Something strange has happened recently. When people ask me how I find being a single parent, instead of being very clear that although it has its benefits, this is NOT WHAT I WOULD HAVE CHOSEN, or bursting into tears, or getting very cross at the suggestion that I might actually like being away from my children, I have started enthusing.  “It’s awesome!” I say. “I do miss them, obviously, but I really enjoy it.  It’s a great way to be a parent – when they’re with me I get to do things exactly how I want – no arguing or negotiating with the other parent about bedtimes or discipline, and if I want to let them come into my bed every night (which usually happens), I can.  And then, when they’re not with me, I can do what I want.  I don’t have to negotiate about what I’m doing, or who is looking after the children, and if I want to stay out all night, I can and no-one cares!” Obviously I miss my children.  Obviously.  Although by the time their dad picked them up on Friday morning, I was very keen for them to go and be somewhere else for a while, asking someone else for food and then not eating it, complaining that it isn’t fair, arguing, crying and demanding peacekeeping interventions, when all you want to do is go to the toilet.

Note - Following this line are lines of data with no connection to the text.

-- ==== Sys2Proof/Machine/Matrix.lean ====
section
/-! DEFINITION. The matrix engine: blocks, their fetch, the scale port, tiles and the weight buffer (15 R265 to R285). -/

namespace Sys2Proof.Machine

/-- An EXA element that a launch or a clear leaves: zero and valid (15 R265, R281). -/
def Exa.zero : Exa := { v := 0, tag := 0 }

/-- Element (row, col) of a tile. -/
def Matrix.el (m : Matrix) (t : BitVec 1) (i : Nat) : Exa := Tab.get Exa.zero m.tile (1024 * t.toNat + i)

/-- A tile with every element given by a function. -/
def Matrix.setTile (m : Matrix) (t : BitVec 1) (f : Nat → Exa) : Matrix :=
  let new := (List.range 1024).filterMap fun i =>
    let e := f i
    if e = Exa.zero then none else some (1024 * t.toNat + i, e)
  let kept := m.tile.filter fun k => k.1 / 1024 != t.toNat
  { m with tile := if t = 0 then new ++ kept else kept ++ new }

/-! ## Profiles and operand fetch -/

/-- The data path of a profile is the float tree (15 R266). -/
def isFloat (p : BitVec 6) : Bool := decide (8 ≤ p.toNat)

/-- FMT and the allowed GEOM of streams A and B of a profile (15 R266). -/
def profileStreams (p : BitVec 6) : Nat × List Nat × Nat × Nat :=
  match p.toNat with
  | 0 => (7, [0, 1], 7, 2)
  | 1 => (8, [0, 1], 8, 2)
  | 2 => (7, [0, 1], 8, 2)
  | 8 => (1, [0], 1, 0)
  | 9 => (2, [0], 2, 0)
  | _ => (0, [0], 0, 0)

/-- Cycles from issue to the next issue on the data path, and to the landing (15 R266). -/
def profileTiming (p : BitVec 6) : Nat × Nat :=
  match p.toNat with
  | 1 => (2, 9)
  | 8 | 9 => (16, 22)
  | 12 => (64, 70)
  | _ => (4, 9)

/-- The allowed demand D of a profile (15 R268). -/
def profileDemand (p : BitVec 6) : Nat := if p.toNat = 12 then 4 else 2

/-- The bytes of one row of 32 elements of a stream format (15 R268). -/
def rowBytes (fmt : Nat) : Nat := 4 * fmtBits fmt

/-- The address m·S0 past an address, in 48 bits (15 R268). -/
def rowAddr (a : Nat) (s0 : Int) (m : Nat) : Nat := (((a : Int) + m * s0) % 2 ^ 48).toNat

/-- The number of the block that a descriptor's indices name (15 R268). -/
def blockNumber (d : BitVec 512) : Nat :=
  ((List.range 6).reverse.foldl (fun acc k => stIdx d k + stCount d k * acc) 0) / 32

/-- The address of a block's scales (15 R268). -/
def scaleAddr (d : BitVec 512) : Nat := (((stSBase d : Int) + blockNumber d * stSStr d) % 2 ^ 48).toNat

/-- A byte of the weight buffer; addresses wrap (15 R269). -/
def wbyte (w : Memory) (a : Nat) : Nat := (Memory.byte w (a % Config.wbufBytes)).toNat

/-- n bytes of the weight buffer as a number. -/
def wbytes (w : Memory) (a : Nat) : Nat → Nat
  | 0 => 0
  | n + 1 => wbyte w a + 256 * wbytes w (a + 1) n

/-- The number of ones among the low n bits. -/
def popcount (x : Nat) : Nat → Nat
  | 0 => 0
  | n + 1 => popcount x n + x / 2 ^ n % 2

/-- What one weight-compressed block gives: its column, its scale byte, whether it is expanded as a void block, and the
bytes it takes (04 R70, R71, 15 R269). -/
structure Wcb where
  col : List Lane32
  eb : Byte
  bad : Bool
  size : Nat
deriving DecidableEq, Repr

/-- Read a weight-compressed block at a cursor; `q4` is the value width that the profile accepts (04 R70, R71). -/
def readWcb (w : Memory) (q4 : Bool) (cur : Nat) : Wcb :=
  let mask := wbytes w cur 4
  let kind := wbyte w (cur + 5)
  let isQ4 := kind == 2 || kind == 3
  let n := popcount mask 32
  let v := if isQ4 then (n + 1) / 2 else n
  let bad := decide (3 < kind) || ((kind == 0 || kind == 2) && mask != 0xFFFFFFFF) || isQ4 != q4
  let at_ := fun j => if isQ4 then wbyte w (cur + 6 + j / 2) / 16 ^ (j % 2) % 16 else wbyte w (cur + 6 + j)
  let col := (List.range 32).map fun i =>
    if bad || mask / 2 ^ i % 2 == 0 then (0 : Lane32)
    else BitVec.ofInt 32 (signedOf (if isQ4 then 4 else 8) (at_ (popcount mask i)))
  { col := col, eb := BitVec.ofNat 8 (wbyte w (cur + 4)), bad := bad, size := 6 + v + (6 + v) % 2 }

/-- n blocks in sequence from a cursor (15 R269). -/
def readWcbs (w : Memory) (q4 : Bool) (cur : Nat) : Nat → List Wcb
  | 0 => []
  | n + 1 => let b := readWcb w q4 cur; b :: readWcbs w q4 (cur + b.size) n

/-- Element k of a row of bytes in a format: sign-extended integers, floating-point codes as they stand. -/
def rowElem (fmt x k : Nat) : Lane32 :=
  let w := fmtBits fmt
  let e := x / 2 ^ (w * k) % 2 ^ w
  if fmt = 7 ∨ fmt = 8 then BitVec.ofInt 32 (signedOf w e) else BitVec.ofNat 32 e

/-- The 32 elements of a row. -/
def rowElems (fmt x : Nat) : List Lane32 := (List.range 32).map (rowElem fmt x)

/-! ## Block arithmetic -/

/-- The exact sum of a residue profile, by the channels (15 R271, 04 R74). -/
def residueDot : List Lane32 → List Lane32 → Residue
  | a :: t, b :: u =>
    Residue.add (Residue.mul (.ofInt a.toInt) (.ofInt b.toInt)) (residueDot t u)
  | _, _ => .ofInt 0

/-- The products of a row and a column of a float profile, or of a group of them; none when one of their elements is a NaN or
infinite (15 R271). -/
def products (f : Fmt) : List Lane32 → List Lane32 → Option (List (Bool × Nat × Int))
  | a :: t, b :: u =>
    match f.decode a.toNat, f.decode b.toNat, products f t u with
    | .num x m e, .num y n g, some l => some ((x != y, m * n, e + g) :: l)
    | _, _, _ => none
  | _, _ => some []

/-- The window sum of some products: significand, exponent, and whether a floor discarded a bit (15 R271). -/
def windowSum (win : Int) (ps : List (Bool × Nat × Int)) : Int × Int × Bool :=
  match ps.filter fun p => p.2.1 != 0 with
  | [] => (0, 0, false)
  | p :: t =>
    let top := (p :: t).foldl (fun x q => if x < magExp q.2.1 q.2.2 then magExp q.2.1 q.2.2 else x)
      (magExp p.2.1 p.2.2)
    let fs := (p :: t).map fun q => floorShift (signedMag q.1 q.2.1) (q.2.2 + win - top)
    ((fs.map (·.1)).foldl (· + ·) 0, top - win, fs.any (·.2))

/-- What a block does to one element: whether it marks it invalid, the finite contributions i·2^e that it adds, and whether a
window floor discarded a bit (15 R271). -/
structure Terms where
  inv : Bool
  adds : List (Int × Int)
  lost : Bool
deriving DecidableEq, Repr

/-- An element that only becomes invalid (assumption 24). -/
def Terms.void : Terms := { inv := true, adds := [], lost := false }

/-- The terms of one window of products: one contribution, or none from a window with a NaN or an infinity, which marks the
element invalid (15 R271; assumption 24). -/
def windowTerms (f : Fmt) (win : Int) (a b : List Lane32) : Terms :=
  match products f a b with
  | none => .void
  | some ps => let w := windowSum win ps; { inv := false, adds := [(w.1, w.2.1)], lost := w.2.2 }

/-- The terms of some windows together. -/
def joinTerms (ts : List Terms) : Terms :=
  { inv := ts.any (·.inv), adds := (ts.map (·.adds)).flatten, lost := ts.any (·.lost) }

/-- The terms of a float profile: one window of 32 products, or four of eight in profile 12 (15 R271). -/
def floatTerms (prof : BitVec 6) (a b : List Lane32) : Terms :=
  match prof.toNat with
  | 8 => windowTerms bf16 62 a b
  | 9 => windowTerms fp16 62 a b
  | _ => joinTerms ((List.range 4).map fun g => windowTerms fp32 94 ((a.drop (8 * g)).take 8) ((b.drop (8 * g)).take 8))

/-- The terms of element (m, n) of a block at its landing: of a residue block always one contribution, a code 0xFF in its applied entry
taken as the number 255 (15 R271, R274; assumption 24). -/
def Block.terms (b : Block) (m n : Nat) : Terms :=
  let row := nth [] b.a m
  let col := nth [] b.b n
  if isFloat b.prof then floatTerms b.prof row col
  else
    let sum := (residueDot row col).value
    let own := nth 0 b.ea m == 0xFF || nth 0 b.eb n == 0xFF || nth false b.bad n
    match b.scale with
    | none => { inv := own, adds := [(sum, 0)], lost := false }
    | some (e, bias) =>
      let x := nth 0 e.ea m
      let y := nth 0 e.eb n
      { inv := own || x == 0xFF || y == 0xFF, adds := [(sum, (x.toNat : Int) + y.toNat - 254 + bias.toInt)], lost := false }

/-- Add terms to an element, each with its own floor (15 R271, 04 R79). -/
def addTerms (anchor : Int) (x : Exa) : List (Int × Int) → Exa × Bool
  | [] => (x, false)
  | (i, e) :: t =>
    let r := x.addTerm anchor i e
    let u := addTerms anchor r.1 t
    (u.1, r.2 || u.2)

/-- A block lands in its tile (15 R266, R271, R272). -/
def Core.landBlock (c : Core) (b : Block) : Core :=
  let anchor := (c.mx.anchor[b.tile.toNat]).toInt
  let rs := (List.range 1024).map fun i =>
    let old := if b.z then Exa.zero else c.mx.el b.tile i
    let t := b.terms (i / 32) (i % 32)
    let r := addTerms anchor old t.adds
    (if t.inv then r.1.spoil else r.1, r.2 || t.lost)
  let mx := c.mx.setTile b.tile fun i => (nth (Exa.zero, false) rs i).1
  Core.setFlags { c with mx := mx, lateDue := c.raiseLate b.late } (b.flg ||| flagIf (rs.any (·.2)) xllFlag)

/-- A tile write lands (15 R280, R281). -/
def Matrix.landWrite (m : Matrix) (w : TileWrite) : Matrix :=
  match w.op with
  | .clear a =>
    let m := m.setTile w.tile fun _ => Exa.zero
    match a with
    | some x => { m with anchor := m.anchor.set w.tile.toNat x }
    | none => m
  | .chunk row c data =>
    let base := 32 * row.toNat
    if c.toNat < 8 then
      m.setTile w.tile fun i =>
        let old := m.el w.tile i
        if base + 4 * c.toNat ≤ i ∧ i < base + 4 * c.toNat + 4 then
          let v := elem data 256 (i - (base + 4 * c.toNat))
          { v := v, tag := if v = quirePoison then 1 else old.tag }
        else old
    else
      let m := m.setTile w.tile fun i =>
        let old := m.el w.tile i
        if base ≤ i ∧ i < base + 32 then { old with tag := storedTag (elem data 2 (i - base)) } else old
      { m with anchor := m.anchor.set w.tile.toNat (bitsAt data 64 16) }

/-- Blocks and tile writes due by the present cycle land.  Of a residue and a float block that land on one element together, the spec
fixes V and not the tag when only the sum between leaves the range: the model adds in issue order (15 R266, 04 R79, 15 R273;
assumption 98). -/
def Core.matrixLand (c : Core) : Core :=
  if c.frozen c.cyc then c
  else
    let (bs, later) := c.mx.blocks.partition fun b => decide (b.landAt ≤ c.cyc)
    let (ws, wait) := c.mx.writes.partition fun w => decide (w.due ≤ c.cyc)
    let c := { c with mx := { c.mx with blocks := later, writes := wait } }
    let c := bs.foldl Core.landBlock c
    { c with mx := ws.foldl Matrix.landWrite c.mx }

/-! ## What happens after issue in a cycle: the A fetch, the port, the queue -/

/-- A block reads some poisoned granule (21 R382). -/
def Core.blockPoisoned (c : Core) (b : Block) : Bool :=
  !c.poison.isEmpty && (granulesOf ((b.rows.map fun a => byteRun 0 a (rowBytes (profileStreams b.prof).1)).flatten.map (·.2)
    ++ (match b.scaleAt with
        | some a => [a]
        | none => []))).any fun g => c.poison.contains g

/-- The A operand of a block is read (15 R268); a poisoned granule gives the poison pattern (21 R382). -/
def State.fetchBlock (s : State) (b : Block) : Block :=
  let fmt := (profileStreams b.prof).1
  let n := rowBytes fmt
  let rd := fun (a k : Nat) => (List.range k).map fun i =>
    if s.core.poison.contains (poisonGran false (a + i)) then poisonByte (a + i) else Memory.byte s.core.scratch (a + i)
  let num := fun (l : List Byte) => elemsNat 8 (fun i => (nth 0 l i).toNat) l.length
  { b with
    late := if s.core.blockPoisoned b then some { FaultInfo.plain .uncorrectableData 5 with word := b.word } else b.late
    a := b.rows.map fun a => rowElems fmt (num (rd a n))
    ea := match b.scaleAt with
      | some a => rd a 32
      | none => List.replicate 32 127 }

/-- The block at the port takes the head entry and the bias of the MSC it met; without either it is unscaled and raises
MSS (15 R274). -/
def Block.meet (b : Block) (head : Option ScaleEntry) (msc : Option (BitVec 8)) : Block :=
  match head, msc with
  | some e, some bias => { b with scale := some (e, bias) }
  | _, _ => { b with flg := b.flg ||| mssFlag }

/-- The matrix engine after issue in the present cycle: A fetches, then the port's removal, then the allocation
(15 R268, R274). -/
def State.matrixFinish (s : State) : State :=
  let c := s.core
  if c.frozen (c.cyc + 1) then { s with core := { c with mx := { c.mx with msc := none } } }
  else
    let now := c.cyc
    let bs := c.mx.blocks.map fun b => if b.readAt = now then s.fetchBlock b else b
    let atPort := bs.any fun b => !isFloat b.prof && b.portAt == now
    let bs := bs.map fun b => if !isFloat b.prof ∧ b.portAt = now then b.meet c.mx.scaleq.head? c.mx.msc else b
    let q := if atPort || c.mx.msc.isSome then c.mx.scaleq.drop 1 else c.mx.scaleq
    let new := (bs.filter fun b => !isFloat b.prof && b.allocAt == now).map fun b =>
      ({ ea := b.ea, eb := b.eb } : ScaleEntry)
    { s with core := { c with
        mx := { c.mx with blocks := bs, scaleq := q ++ new, msc := none } } }

/-! ## Instructions -/

/-- The precise fault of an MMA, by the checks of R270 in order. -/
def State.mmaFault (s : State) (a b : BitVec 4) (p : BitVec 6) : Option FaultInfo :=
  let da := s.core.r.readSt a
  let db := s.core.r.readSt b
  let (fa, ga, fb, gb) := profileStreams p
  let r := rowBytes fa
  let addr := stAddr da
  let addrB := stAddr db
  let odd := fun va => some (accessFault .misalignment 5 .read 0 va)
  let rows := (List.range 32).map (rowAddr addr (stStride da 0))
  let sc := scaleAddr da
  if stFmt da ≠ fa ∨ !ga.contains (stGeom da) ∨ stFmt db ≠ fb ∨ stGeom db ≠ gb then some (.plain .illegalOperation 5)
  else if stIdx da 0 % 32 ≠ 0 ∨ addr % r ≠ 0 ∨ stStride da 0 % r ≠ 0 then odd addr
  else if gb = 0 ∧ (stIdx db 0 % 32 ≠ 0 ∨ addrB % r ≠ 0 ∨ stStride db 0 % r ≠ 0) then odd addrB
  else if stGeom da = 1 ∧ sc % 32 ≠ 0 then odd sc
  else match rows.find? fun x => decide (Config.scratchBytes < x + r) with
    | some x => some (accessFault .outOfTable 5 .read 0 x)
    | none =>
      if stGeom da = 1 ∧ Config.scratchBytes < sc + 32 then some (accessFault .outOfTable 5 .read 0 sc) else none
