/-- Every memory keeps its canonical form through every step. -/
def Obligations.StepKeepsMemories : Prop :=
  ∀ s t : State, s.memoriesWf = true → step s = .next t → t.memoriesWf = true

end
end

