/-! ## Free values -/

@[simp] theorem State.draw_core (s : State) : s.draw.2.core = s.core := rfl
@[simp] theorem State.drawBelow_core (s : State) (n : Nat) : (s.drawBelow n).2.core = s.core := rfl
@[simp] theorem State.drawBelow_hbm (s : State) (n : Nat) : (s.drawBelow n).2.hbm = s.hbm := rfl
@[simp] theorem State.drawBelow_quire (s : State) (n : Nat) : (s.drawBelow n).2.quire = s.quire := rfl
@[simp] theorem State.drawBelow_mirror (s : State) (n : Nat) : (s.drawBelow n).2.mirror = s.mirror := rfl

/-- A draw changes the number of the next free value and nothing else. -/
theorem State.drawBelow_eq (s : State) (n : Nat) : (s.drawBelow n).2 = { s with fresh := s.fresh + 1 } := rfl

/-- A crossing changes the number of the next free value at most. -/
theorem State.cross_eq (s : State) (n : Nat) : ∃ k, (s.cross n).2 = { s with fresh := k } := by
  unfold State.cross
  split
  · exact ⟨s.fresh, rfl⟩
  · exact ⟨s.fresh + 1, rfl⟩

@[simp] theorem State.cross_core (s : State) (n : Nat) : (s.cross n).2.core = s.core := by
  obtain ⟨k, h⟩ := s.cross_eq n
  rw [h]

end Sys2Proof.Machine
end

I still think my children would prefer to see Mummy and Daddy every day, and live in a house with both of us, and I am regretful that none of us are having that experience.  But previously when a two-adult-household parent expressed the slightest suggestion that that there might be some good things about my parenting arrangements, I would have to hold myself back from physically attacking them while screaming “How dare you suggest that I might like this? How can you think I would want to be apart from my children? This is the worst thing that has ever happened to me!  Not just to me! This is the worst thing that has ever happened to anyone!”  Now, I’m more likely to say that yes, too right, they should be jealous of my awesome life.

I haven’t got to bed before midnight this weekend and I’m nursing a tiredness-hangover.  I’ve spent an afternoon and evening playing board games with friends, pretending to rampage around Europe raising an undead army as Dracula.  I’ve popped over to my best friend’s house, who lives about 90 miles away, to do some charity-shop shopping and have lunch.  I’ve been for a run, and been to a wedding, which I had to run out of, Cinderella-like, to catch the last bus home (but then was kindly given a lift and avoided turning into a pumpkin).  I had an unexpected visit from my parents and bought a new washing machine.

And now here I am, living the dream.  6.30 pm on a sunny Bank Holiday Monday, and I’m in my pyjamas on the sofa, preparing to watch Paddington on DVD, on my own.  My children are away and I am making the most of it.

Yes, fellow-parents, you should be jealous.